-- Work to complete --
Using the records below, quote only the span that opens with the line containing "let target := frameOf r.frame" and closes with the line containing "(pushed (s.unit.next |||", exactly and inclusively.

-- Study material --
§
/-! ## Tasks (R299-R331, R408) -/

/-- R307, R310-R316, R408: SPAWN pushes its continuation and enters the child, PUBF publishes a frame, WPUSH pushes a record, WPOP starts the
newest one; a lane that is full on its core spills its oldest entry there, and one that has few left takes spilled ones back. TEND returns,
pops a continuation back, or sends its join decrement; at the reply it returns to its anchor or goes on with the frame that had parked. SYNC
completes at a count of zero, parks where it may, and registers itself otherwise; JDEC sends a decrement and gives its reply. -/
def Obligations.TasksBeginAndEnd : Prop :=
  ∀ (s w z : State) (d a b : XReg) (off : BitVec 22) (l m : List Word) (e : Word) (c0 : LaneEntry) (lane : List LaneEntry) (v : Nat) (k : Ask),
    let g := s.rx a
    let r := s.arch
    let sid := s.unit.sid
    let lands := fun (i : Instr) (t : State) (x : Word) =>
      exec i s = .next (if d = 0 then t else t.modCur fun k => { k with pend := k.pend ++ landsAt d x (s.unit.now + 1) })
    let pushed := fun (w0 fr a0 a1 : Word) (left : List Left) =>
      ({ w0 := w0, fr := fr, a0 := a0, a1 := a1, num := s.cur.pushN, at_ := (s.core s.eid).cycle, spilled := false, resv := none, src := sid,
         stamp := s.fresh, left := left } : LaneEntry)
    let cap := laneH (s.core s.eid).w
    let room := s.cur.worker = true ∧ s.cur.lane.length < s.laneCap sid ∧ onCore s.cur.lane < cap
    let pushes := fun (i : Instr) (r : Arch) (n : LaneEntry) =>
      (room → ∃ u, exec i s = .next u ∧ u.mem = s.mem ∧ u.arch = r ∧ u.cur.lane = s.cur.lane ++ [n]) ∧
      (∀ base old new, s.cur.worker = true → s.cur.lane.length < s.laneCap sid → cap ≤ onCore s.cur.lane → (s.laneCtl sid).2.2 = some base →
        s.cur.lane = old ++ c0 :: new → (∀ x ∈ old, x.spilled = true) → c0.spilled = false → (∀ x ∈ old ++ new, x.num ≠ c0.num) →
        ∃ u, exec i s = .next u ∧ u.arch = r ∧ u.cur.lane = old ++ { c0 with spilled := true } :: new ++ [n] ∧
          u.mem = Mem.write s.mem ((s.spillPlace sid base c0.num).keys 32)
            (c0.w0.toNat + 2 ^ 64 * (c0.fr.toNat + 2 ^ 64 * (c0.a0.toNat + 2 ^ 64 * c0.a1.toNat))))
    let full := s.cur.worker = false ∨ s.laneCap sid ≤ s.cur.lane.length
    let child := fun (mark fr : Word) =>
      { r with ras := r.ras ++ [s.unit.next ||| mark], frame := fr, depth := r.depth + 1, pc := s.target off }
    let c := s.laneRead sid c0
    let newest := s.cur.lane = lane ++ [c0] ∧ c0.resv = none ∧ (∀ x ∈ lane, x.num ≠ c0.num) ∧ frameOf c.fr = 0
    let popped := fun (u : State) => u.cur.lane.map (s.laneRead sid) = lane.map (s.laneRead sid) ∧
      ((∀ x ∈ lane, x.spilled = false) → u.cur.lane = lane) ∧
      ((s.laneCtl sid).2.2.isSome = true → onCore u.cur.lane =
        if 2 * onCore lane < cap then onCore lane + min (3 * cap / 4 - onCore lane) (lane.length - onCore lane) else onCore lane)
    let begins := fun (r : Arch) (fr : Word) (depth : BitVec 32) =>
      { ((r.setX 16 c.a0).setX 17 c.a1) with frame := fr &&& ~~~(0xFC : Word), h := Vector.replicate 4 0, depth := depth,
                                             pc := c.w0 &&& ~~~(3 : Word) }
    let goesOn := fun (r : Arch) (depth : BitVec 32) =>
      { ((r.setX 16 (wordAt v 1)).setX 17 (wordAt v 2)) with frame := (k.target + 1) &&& ~~~(0xFC : Word), depth := depth, pc := wordAt v 0,
                                                             h := Vector.ofFn fun i => wordAt v (12 + i.val) &&& ~~~(0x7F : Word) }
    let reads := fun (g : Word) (n : Nat) => s.mayAccess [g] n 8 false false ∧ s.busyAccs = false ∧ s.unitFree g n = true ∧
      s.unitRead g n = (w, .value v) ∧ w.mem = s.mem
    let kept := fun (l : List Pend) =>
      l.map fun p => if p.reg = some (.x 16) ∨ p.reg = some (.x 17) then { p with reg := none } else p
    let target := frameOf r.frame
    let asks := fun (i : Instr) (q : Ask) => ∃ u, exec i s = .next u ∧ u.cur.ask = some { q with id := s.fresh + 1 } ∧
      u.cur.wait = .reply ∧ u.arch = { r with pc := s.unit.pc } ∧ u.mem = s.mem ∧
      u.flight = s.flight ++ [.joinDecrement { s.request q.target with
        dest := s.frameOwner s.curCore.asid s.eid q.target, ha := 0x7FFFFFFFF0400, seq := s.fresh + 1 }]
    let back := { r with ras := l, depth := r.depth - 1, pc := e &&& ~~~(3 : Word) }
    let marked := m = [] ∨ (m.getLast?.any fun x => field x 0 2 == 1) = true ∧ s.cur.newestCont = none
    let anchored := r.ras = l ++ e :: m ∧ field e 0 2 = 2 ∧ (∀ x ∈ m, field x 0 2 ≠ 2) ∧ marked
    let passed := r.depth - BitVec.ofNat 32 (m.filter fun x => field x 0 2 != 0).length
    r.ahead = false →
    (r.ras.length < 16 →
      pushes (.spawn off) (child 1 (putBit r.frame 0 false))
        (pushed (s.unit.next ||| (if r.depth = 0 ∨ r.frame.getLsbD 0 = false ∨ r.frame.getLsbD 1 = true then 2 else 0))
          r.frame (r.getX 16) (r.getX 17) s.taskLeft) ∧
      (full → ∃ u, exec (.spawn off) s = .next u ∧ u.mem = s.mem ∧ u.arch = child 3 (putBit (putBit r.frame 1 true) 0 false) ∧
        u.cur.lane = s.cur.lane)) ∧
    (g = 0 → SetsArch (.pubf a) s fun r => { r with frame := if r.frame.getLsbD 1 then 2 else 0 }) ∧
    (g ≠ 0 → g.toNat % 256 ≠ 0 → Traps (.pubf a) s cAlignment g) ∧
    (g ≠ 0 → g.toNat % 256 = 0 → s.admits [g] 16 8 false → reads (g + 0x30) 64 →
      ((∀ j, j < 4 → descValid ((descriptors v).getD j (0, 0)) = true) → s.mayAccess [g] 16 8 true false →
        w.maySend (pieces g 16) false true → s.unit.status = .running →
        ∃ u q, exec (.pubf a) s = .next u ∧ u.mem = s.mem ∧ u.arch = { r with frame := g + 1 + (if r.frame.getLsbD 1 then 2 else 0) } ∧
          u.flight = s.flight ++ [.accessPerformed s.eid (w.fresh + 1)] ∧ (u.core s.eid).accs = (s.core s.eid).accs ++ [q] ∧
          q.op = .store (r.frame.toNat * 2 ^ 64) ∧ q.pieces = pieces g 16 ∧ q.rel = true) ∧
      (∀ j, j < 4 → descValid ((descriptors v).getD j (0, 0)) = false → (∀ i, i < j → descValid ((descriptors v).getD i (0, 0)) = true) →
        Traps (.pubf a) s cAlignment (g + 0x30 + BitVec.ofNat 64 (16 * j)))) ∧
    (g.toNat % 4 ≠ 0 → Traps (.wpush a b) s cAlignment g) ∧
    (g.toNat % 4 = 0 →
      (full → Traps (.wpush a b) s cAccess (BitVec.ofNat 64 s.eid)) ∧
      pushes (.wpush a b) r (pushed (g ||| 1) r.frame (r.getX 16) (s.rx b) [])) ∧
    (s.cur.worker = false ∨ s.cur.lane = [] → lands (.wpop d) s 0) ∧
    (newest → c0.w0.getLsbD 0 = false → lands (.wpop d) s 0) ∧
    (newest → s.cur.worker = true → c0.w0.getLsbD 0 = true → c.w0.getLsbD 0 = true → r.ras.length < 16 →
      let u1 := c.w0.getLsbD 1
      ∃ u, exec (.wpop d) s = .next u ∧ u.mem = s.mem ∧ popped u ∧
        u.cur.pend = kept (s.cur.pend ++ landsAt d 1 (s.unit.now + 1)) ∧
        u.arch = begins { r with ras := r.ras ++ [s.unit.next ||| (if u1 then 2 else 3)] } (putBit (putBit c.fr 0 false) 1 (!u1)) (r.depth + 1)) ∧
    (s.cur.ask = none →
      (r.depth = 0 → Traps .tend s cIllegal 0x10000) ∧
      (r.depth ≠ 0 → anchored → r.frame.getLsbD 0 = false →
        (target = 0 → ∃ u, exec .tend s = .next u ∧ u.mem = s.mem ∧ u.arch = { back with depth := passed - 1 } ∧ u.cur.ask = none) ∧
        (target ≠ 0 → s.routed .int target = true → s.rowBarred (r.prv == 0) false 8 target = false →
          s.owes sid = false → s.owesEngines = false → s.unitFree target 8 = true →
          asks .tend { id := 0, target := target, ras := l ++ [e], rstop := r.rstop, depth := passed, anchor := some e, reply := none }) ∧
        (target ≠ 0 → s.routed .int target = false → Traps .tend s cAtomicRoute target)) ∧
      (r.depth ≠ 0 → r.ras = l ++ [e] →
        (field e 0 2 = 0 → Traps .tend s cIllegal 0x10000) ∧
        (r.frame.getLsbD 0 = false →
          (field e 0 2 = 3 → exec .tend s = .next ((s.modArch fun _ => back).jump back.pc)) ∧
          (field e 0 2 = 1 → newest → c0.w0.getLsbD 0 = false → ∃ u, exec .tend s = .next u ∧ u.mem = s.mem ∧ popped u ∧
            u.arch = begins { r with ras := l } c.fr (r.depth - 1))))) ∧
    (s.cur.ask = some k → k.ras = l ++ [e] → k.anchor = some e →
      (k.reply = some (0, true) → reads (k.target + 0x10) 0x80 →
        (∃ u, exec .tend s = .next u ∧ u.mem = s.mem ∧ u.cur.ask = none ∧ u.cur.pend = kept s.cur.pend ∧
          u.arch = goesOn { r with ras := k.ras, rstop := k.rstop } k.depth) ∧
        (r.ras.length < 16 → ∃ u, exec (.jdec d a) s = .next u ∧ u.mem = s.mem ∧ u.cur.ask = none ∧
          u.cur.pend = kept (s.cur.pend ++ landsAt d 1 (s.unit.now + 1)) ∧
          u.arch = goesOn { r with ras := r.ras ++ [s.unit.next ||| 2] } (r.depth + 1))) ∧
      (k.reply = some (0, false) → ∃ u, exec .tend s = .next u ∧ u.mem = s.mem ∧ u.cur.ask = none ∧
        u.arch = { r with ras := l, rstop := k.rstop, depth := k.depth - 1, pc := e &&& ~~~(3 : Word) }) ∧
      (∀ code, code ≠ 0 → k.reply = some (code, false) → Traps .tend s code k.target ∧ Traps (.jdec d a) s code k.target) ∧
      (k.reply = some (0, false) → lands (.jdec d a) (s.modCur fun t => { t with ask := none }) 0)) ∧
    (target = 0 → exec .sync s = .next s) ∧
    (target ≠ 0 → reads target 8 →
      (v % 2 ^ 32 = 0 → exec .sync s = .next w) ∧
      (let stores : List UnitStore := [⟨target + 0x10, 24, (s.unit.next.toNat + 2 ^ 64 * ((r.getX 16).toNat + 2 ^ 64 * (r.getX 17).toNat))⟩,
         ⟨target + 0x70, 32, r.h.toList.foldr (fun x n => x.toNat + 2 ^ 64 * n) 0⟩, ⟨target + 4, 4, v / 2 ^ 32 ||| 2⟩]
       let ps := pieces (target + 0x10) 24 ++ pieces (target + 0x70) 32 ++ pieces (target + 4) 4
       v % 2 ^ 32 ≠ 0 → w.parkable = true → anchored → w.owes sid = false → s.mayAccess [target + 0x10] 24 8 true false →
        s.mayAccess [target + 0x70] 32 8 true false → s.mayAccess [target] 8 8 true false →
        w.missFree sid (w.linesOf s.eid s.curCore.asid ps) = true →
        w.coreStore s.eid s.curCore.asid r.wld (UnitStore.data stores) ps = (z, .value 0) →
        ∃ u, exec .sync s = .next u ∧ u.mem = z.mem ∧ u.arch = { back with depth := passed - 1 }) ∧
      (v % 2 ^ 32 ≠ 0 → w.parkable = false → v / 2 ^ 32 / 4 % 2 = 0 → s.mayAccess [target] 8 8 true false →
        w.missFree sid (w.linesOf s.eid s.curCore.asid (pieces (target + 4) 4)) = true →
        w.coreStore s.eid s.curCore.asid r.wld ((v / 2 ^ 32 % 8 + 4 + sid % 4 * 2 ^ 8 + s.eid * 2 ^ 10) % 2 ^ 32) (pieces (target + 4) 4) =
          (z, .value 0) →
        ∃ u, exec .sync s = .next u ∧ u.mem = z.mem ∧ u.cur.st = .blocked ∧ u.cur.wait = .sync ∧ u.arch = { r with pc := s.unit.pc })) ∧
    (s.cur.ask = none →
      (g = 0 → lands (.jdec d a) s 0) ∧
      (g ≠ 0 → s.admits [g] 8 256 false → s.routed .int g = true → s.owes sid = false → s.unitFree g 8 = true →
        asks (.jdec d a) { id := 0, target := g, ras := [], rstop := 0, depth := 0, anchor := none, reply := none }))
§
-- Solution --
    let target := frameOf r.frame
    let asks := fun (i : Instr) (q : Ask) => ∃ u, exec i s = .next u ∧ u.cur.ask = some { q with id := s.fresh + 1 } ∧
      u.cur.wait = .reply ∧ u.arch = { r with pc := s.unit.pc } ∧ u.mem = s.mem ∧
      u.flight = s.flight ++ [.joinDecrement { s.request q.target with
        dest := s.frameOwner s.curCore.asid s.eid q.target, ha := 0x7FFFFFFFF0400, seq := s.fresh + 1 }]
    let back := { r with ras := l, depth := r.depth - 1, pc := e &&& ~~~(3 : Word) }
    let marked := m = [] ∨ (m.getLast?.any fun x => field x 0 2 == 1) = true ∧ s.cur.newestCont = none
    let anchored := r.ras = l ++ e :: m ∧ field e 0 2 = 2 ∧ (∀ x ∈ m, field x 0 2 ≠ 2) ∧ marked
    let passed := r.depth - BitVec.ofNat 32 (m.filter fun x => field x 0 2 != 0).length
    r.ahead = false →
    (r.ras.length < 16 →
      pushes (.spawn off) (child 1 (putBit r.frame 0 false))
        (pushed (s.unit.next ||| (if r.depth = 0 ∨ r.frame.getLsbD 0 = false ∨ r.frame.getLsbD 1 = true then 2 else 0))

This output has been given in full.